*What is required*:
The lines to reproduce run from the first one below to the line containing "with_reducible apply State.charge_keeps", both included. Reproduce them exactly and nothing else.
★ ★ ★ ★ ★
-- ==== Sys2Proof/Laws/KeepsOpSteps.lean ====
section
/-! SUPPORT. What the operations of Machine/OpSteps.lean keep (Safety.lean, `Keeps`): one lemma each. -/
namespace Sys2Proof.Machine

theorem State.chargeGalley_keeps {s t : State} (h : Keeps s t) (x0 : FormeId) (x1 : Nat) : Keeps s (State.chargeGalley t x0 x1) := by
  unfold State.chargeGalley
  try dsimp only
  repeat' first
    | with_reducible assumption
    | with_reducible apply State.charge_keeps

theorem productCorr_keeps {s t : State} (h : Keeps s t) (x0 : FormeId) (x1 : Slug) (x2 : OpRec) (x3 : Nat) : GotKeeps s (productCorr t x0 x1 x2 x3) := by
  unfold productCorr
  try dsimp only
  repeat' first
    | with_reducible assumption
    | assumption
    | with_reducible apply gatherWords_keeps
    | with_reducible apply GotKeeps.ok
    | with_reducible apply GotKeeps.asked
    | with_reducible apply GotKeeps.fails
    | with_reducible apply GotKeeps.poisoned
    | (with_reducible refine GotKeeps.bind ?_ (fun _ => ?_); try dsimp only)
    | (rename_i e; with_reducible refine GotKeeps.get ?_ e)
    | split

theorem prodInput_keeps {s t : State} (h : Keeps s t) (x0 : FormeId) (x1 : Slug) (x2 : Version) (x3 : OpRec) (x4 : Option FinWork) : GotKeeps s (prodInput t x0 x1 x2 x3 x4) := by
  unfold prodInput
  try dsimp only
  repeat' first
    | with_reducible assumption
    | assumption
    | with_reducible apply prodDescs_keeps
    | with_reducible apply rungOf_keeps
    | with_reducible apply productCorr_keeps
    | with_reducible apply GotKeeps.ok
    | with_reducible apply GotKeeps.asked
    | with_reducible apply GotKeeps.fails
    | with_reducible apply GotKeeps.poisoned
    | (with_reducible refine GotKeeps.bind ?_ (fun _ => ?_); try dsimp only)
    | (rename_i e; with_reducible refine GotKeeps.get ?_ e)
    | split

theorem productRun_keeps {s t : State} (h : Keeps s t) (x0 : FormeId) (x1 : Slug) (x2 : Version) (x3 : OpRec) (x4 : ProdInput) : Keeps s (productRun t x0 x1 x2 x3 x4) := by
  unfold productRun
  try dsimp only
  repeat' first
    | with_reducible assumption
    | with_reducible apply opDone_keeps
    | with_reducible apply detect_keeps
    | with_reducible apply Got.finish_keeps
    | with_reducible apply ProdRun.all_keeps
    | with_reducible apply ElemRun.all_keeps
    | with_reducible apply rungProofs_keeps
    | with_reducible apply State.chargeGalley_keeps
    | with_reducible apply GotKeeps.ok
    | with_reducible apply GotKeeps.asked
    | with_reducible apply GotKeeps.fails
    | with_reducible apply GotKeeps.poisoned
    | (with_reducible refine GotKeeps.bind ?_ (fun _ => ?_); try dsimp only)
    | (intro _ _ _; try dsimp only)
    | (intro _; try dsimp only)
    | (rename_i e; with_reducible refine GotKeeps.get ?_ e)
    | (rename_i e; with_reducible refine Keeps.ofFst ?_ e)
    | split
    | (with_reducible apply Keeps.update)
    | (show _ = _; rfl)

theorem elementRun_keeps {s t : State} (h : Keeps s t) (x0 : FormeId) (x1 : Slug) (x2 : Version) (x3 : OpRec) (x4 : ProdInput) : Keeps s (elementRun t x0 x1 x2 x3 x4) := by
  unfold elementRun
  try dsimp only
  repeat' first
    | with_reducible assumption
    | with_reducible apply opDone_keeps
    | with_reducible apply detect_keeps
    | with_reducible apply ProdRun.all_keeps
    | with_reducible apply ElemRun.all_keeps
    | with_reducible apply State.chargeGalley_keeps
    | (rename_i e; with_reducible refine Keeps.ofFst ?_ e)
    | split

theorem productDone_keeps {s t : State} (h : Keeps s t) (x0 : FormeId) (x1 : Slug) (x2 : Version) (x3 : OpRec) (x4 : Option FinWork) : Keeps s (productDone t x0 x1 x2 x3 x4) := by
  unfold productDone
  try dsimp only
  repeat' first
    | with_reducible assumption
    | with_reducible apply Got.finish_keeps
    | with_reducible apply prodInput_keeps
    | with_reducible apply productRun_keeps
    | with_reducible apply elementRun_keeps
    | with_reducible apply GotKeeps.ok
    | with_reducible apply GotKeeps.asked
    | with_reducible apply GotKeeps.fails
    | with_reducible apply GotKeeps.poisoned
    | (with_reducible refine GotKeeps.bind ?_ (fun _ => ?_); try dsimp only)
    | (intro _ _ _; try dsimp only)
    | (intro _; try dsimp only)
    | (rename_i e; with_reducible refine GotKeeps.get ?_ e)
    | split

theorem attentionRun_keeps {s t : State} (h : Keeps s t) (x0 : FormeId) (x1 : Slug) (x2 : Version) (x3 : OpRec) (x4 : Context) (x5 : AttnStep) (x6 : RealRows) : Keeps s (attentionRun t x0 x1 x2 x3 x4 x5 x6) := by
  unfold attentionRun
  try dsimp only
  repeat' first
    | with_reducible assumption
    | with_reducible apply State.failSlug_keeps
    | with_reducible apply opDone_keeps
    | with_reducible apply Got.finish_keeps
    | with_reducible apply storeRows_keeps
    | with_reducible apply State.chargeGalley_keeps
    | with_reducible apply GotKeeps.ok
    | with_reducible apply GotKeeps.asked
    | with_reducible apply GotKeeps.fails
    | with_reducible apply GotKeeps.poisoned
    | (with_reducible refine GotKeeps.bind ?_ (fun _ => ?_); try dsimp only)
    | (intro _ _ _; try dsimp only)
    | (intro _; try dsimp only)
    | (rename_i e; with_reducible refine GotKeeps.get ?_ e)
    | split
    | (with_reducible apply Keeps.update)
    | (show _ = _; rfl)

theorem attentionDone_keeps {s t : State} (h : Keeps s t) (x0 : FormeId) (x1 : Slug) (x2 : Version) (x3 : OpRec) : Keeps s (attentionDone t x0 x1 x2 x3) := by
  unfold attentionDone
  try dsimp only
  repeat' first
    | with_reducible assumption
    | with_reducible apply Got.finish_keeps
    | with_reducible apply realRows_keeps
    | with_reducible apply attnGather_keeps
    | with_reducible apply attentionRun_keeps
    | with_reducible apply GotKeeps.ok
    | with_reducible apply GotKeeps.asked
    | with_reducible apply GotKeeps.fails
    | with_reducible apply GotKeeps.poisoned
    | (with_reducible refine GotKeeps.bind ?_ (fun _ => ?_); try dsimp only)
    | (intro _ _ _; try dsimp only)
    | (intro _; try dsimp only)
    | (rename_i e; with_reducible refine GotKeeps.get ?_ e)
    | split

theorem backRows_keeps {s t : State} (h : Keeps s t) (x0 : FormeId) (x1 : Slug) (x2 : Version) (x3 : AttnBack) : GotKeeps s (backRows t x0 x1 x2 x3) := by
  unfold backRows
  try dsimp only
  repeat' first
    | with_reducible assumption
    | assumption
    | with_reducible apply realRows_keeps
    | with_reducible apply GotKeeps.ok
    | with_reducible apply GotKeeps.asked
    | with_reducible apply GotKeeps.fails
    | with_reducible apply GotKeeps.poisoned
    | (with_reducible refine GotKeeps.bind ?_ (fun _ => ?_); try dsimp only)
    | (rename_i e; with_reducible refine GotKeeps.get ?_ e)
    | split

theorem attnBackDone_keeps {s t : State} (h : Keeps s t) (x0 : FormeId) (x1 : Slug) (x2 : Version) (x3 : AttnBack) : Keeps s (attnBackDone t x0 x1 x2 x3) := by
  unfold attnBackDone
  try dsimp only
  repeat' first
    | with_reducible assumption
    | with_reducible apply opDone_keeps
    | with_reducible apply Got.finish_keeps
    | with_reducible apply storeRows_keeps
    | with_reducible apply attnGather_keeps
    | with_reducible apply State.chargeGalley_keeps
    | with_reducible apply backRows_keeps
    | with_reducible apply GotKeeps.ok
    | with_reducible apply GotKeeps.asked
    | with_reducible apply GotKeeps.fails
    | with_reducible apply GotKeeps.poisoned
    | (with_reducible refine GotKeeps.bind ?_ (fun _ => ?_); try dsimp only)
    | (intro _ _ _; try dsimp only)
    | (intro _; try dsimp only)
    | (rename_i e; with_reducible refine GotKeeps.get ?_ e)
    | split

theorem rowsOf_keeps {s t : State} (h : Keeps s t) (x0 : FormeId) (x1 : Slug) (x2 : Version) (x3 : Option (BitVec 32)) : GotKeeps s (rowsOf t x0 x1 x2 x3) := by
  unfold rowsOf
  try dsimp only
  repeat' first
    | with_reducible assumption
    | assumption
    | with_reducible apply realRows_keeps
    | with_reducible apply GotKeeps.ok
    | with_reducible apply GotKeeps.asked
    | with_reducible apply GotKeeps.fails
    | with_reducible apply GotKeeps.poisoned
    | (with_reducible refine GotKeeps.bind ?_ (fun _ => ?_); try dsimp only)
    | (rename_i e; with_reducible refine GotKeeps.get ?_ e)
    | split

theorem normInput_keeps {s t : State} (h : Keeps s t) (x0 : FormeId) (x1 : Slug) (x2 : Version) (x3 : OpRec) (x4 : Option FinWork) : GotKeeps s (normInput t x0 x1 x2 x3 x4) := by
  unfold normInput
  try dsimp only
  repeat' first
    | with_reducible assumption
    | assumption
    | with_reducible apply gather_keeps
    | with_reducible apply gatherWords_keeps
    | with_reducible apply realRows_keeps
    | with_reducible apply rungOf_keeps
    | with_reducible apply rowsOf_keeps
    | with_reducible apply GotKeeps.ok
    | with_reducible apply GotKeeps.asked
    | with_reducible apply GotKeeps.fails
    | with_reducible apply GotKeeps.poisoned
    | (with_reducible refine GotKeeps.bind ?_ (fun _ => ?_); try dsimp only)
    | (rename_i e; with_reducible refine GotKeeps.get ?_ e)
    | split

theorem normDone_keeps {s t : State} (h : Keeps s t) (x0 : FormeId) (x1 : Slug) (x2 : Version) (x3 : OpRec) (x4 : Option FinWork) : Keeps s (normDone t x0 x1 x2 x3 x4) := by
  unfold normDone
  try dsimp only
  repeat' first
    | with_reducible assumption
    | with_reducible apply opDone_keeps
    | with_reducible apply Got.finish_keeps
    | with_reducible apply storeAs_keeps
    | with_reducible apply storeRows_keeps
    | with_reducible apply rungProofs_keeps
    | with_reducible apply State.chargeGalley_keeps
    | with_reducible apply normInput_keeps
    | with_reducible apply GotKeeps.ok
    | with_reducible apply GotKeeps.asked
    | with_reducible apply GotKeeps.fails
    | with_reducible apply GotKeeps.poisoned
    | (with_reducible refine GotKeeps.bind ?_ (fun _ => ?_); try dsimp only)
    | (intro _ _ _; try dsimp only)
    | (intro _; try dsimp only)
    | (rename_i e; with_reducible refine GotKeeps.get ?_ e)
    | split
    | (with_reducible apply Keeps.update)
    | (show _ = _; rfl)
★ ★ ★ ★ ★
*Answer area*:
-- ==== Sys2Proof/Laws/KeepsOpSteps.lean ====
section
/-! SUPPORT. What the operations of Machine/OpSteps.lean keep (Safety.lean, `Keeps`): one lemma each. -/
namespace Sys2Proof.Machine

theorem State.chargeGalley_keeps {s t : State} (h : Keeps s t) (x0 : FormeId) (x1 : Nat) : Keeps s (State.chargeGalley t x0 x1) := by
  unfold State.chargeGalley
  try dsimp only
  repeat' first
    | with_reducible assumption
    | with_reducible apply State.charge_keeps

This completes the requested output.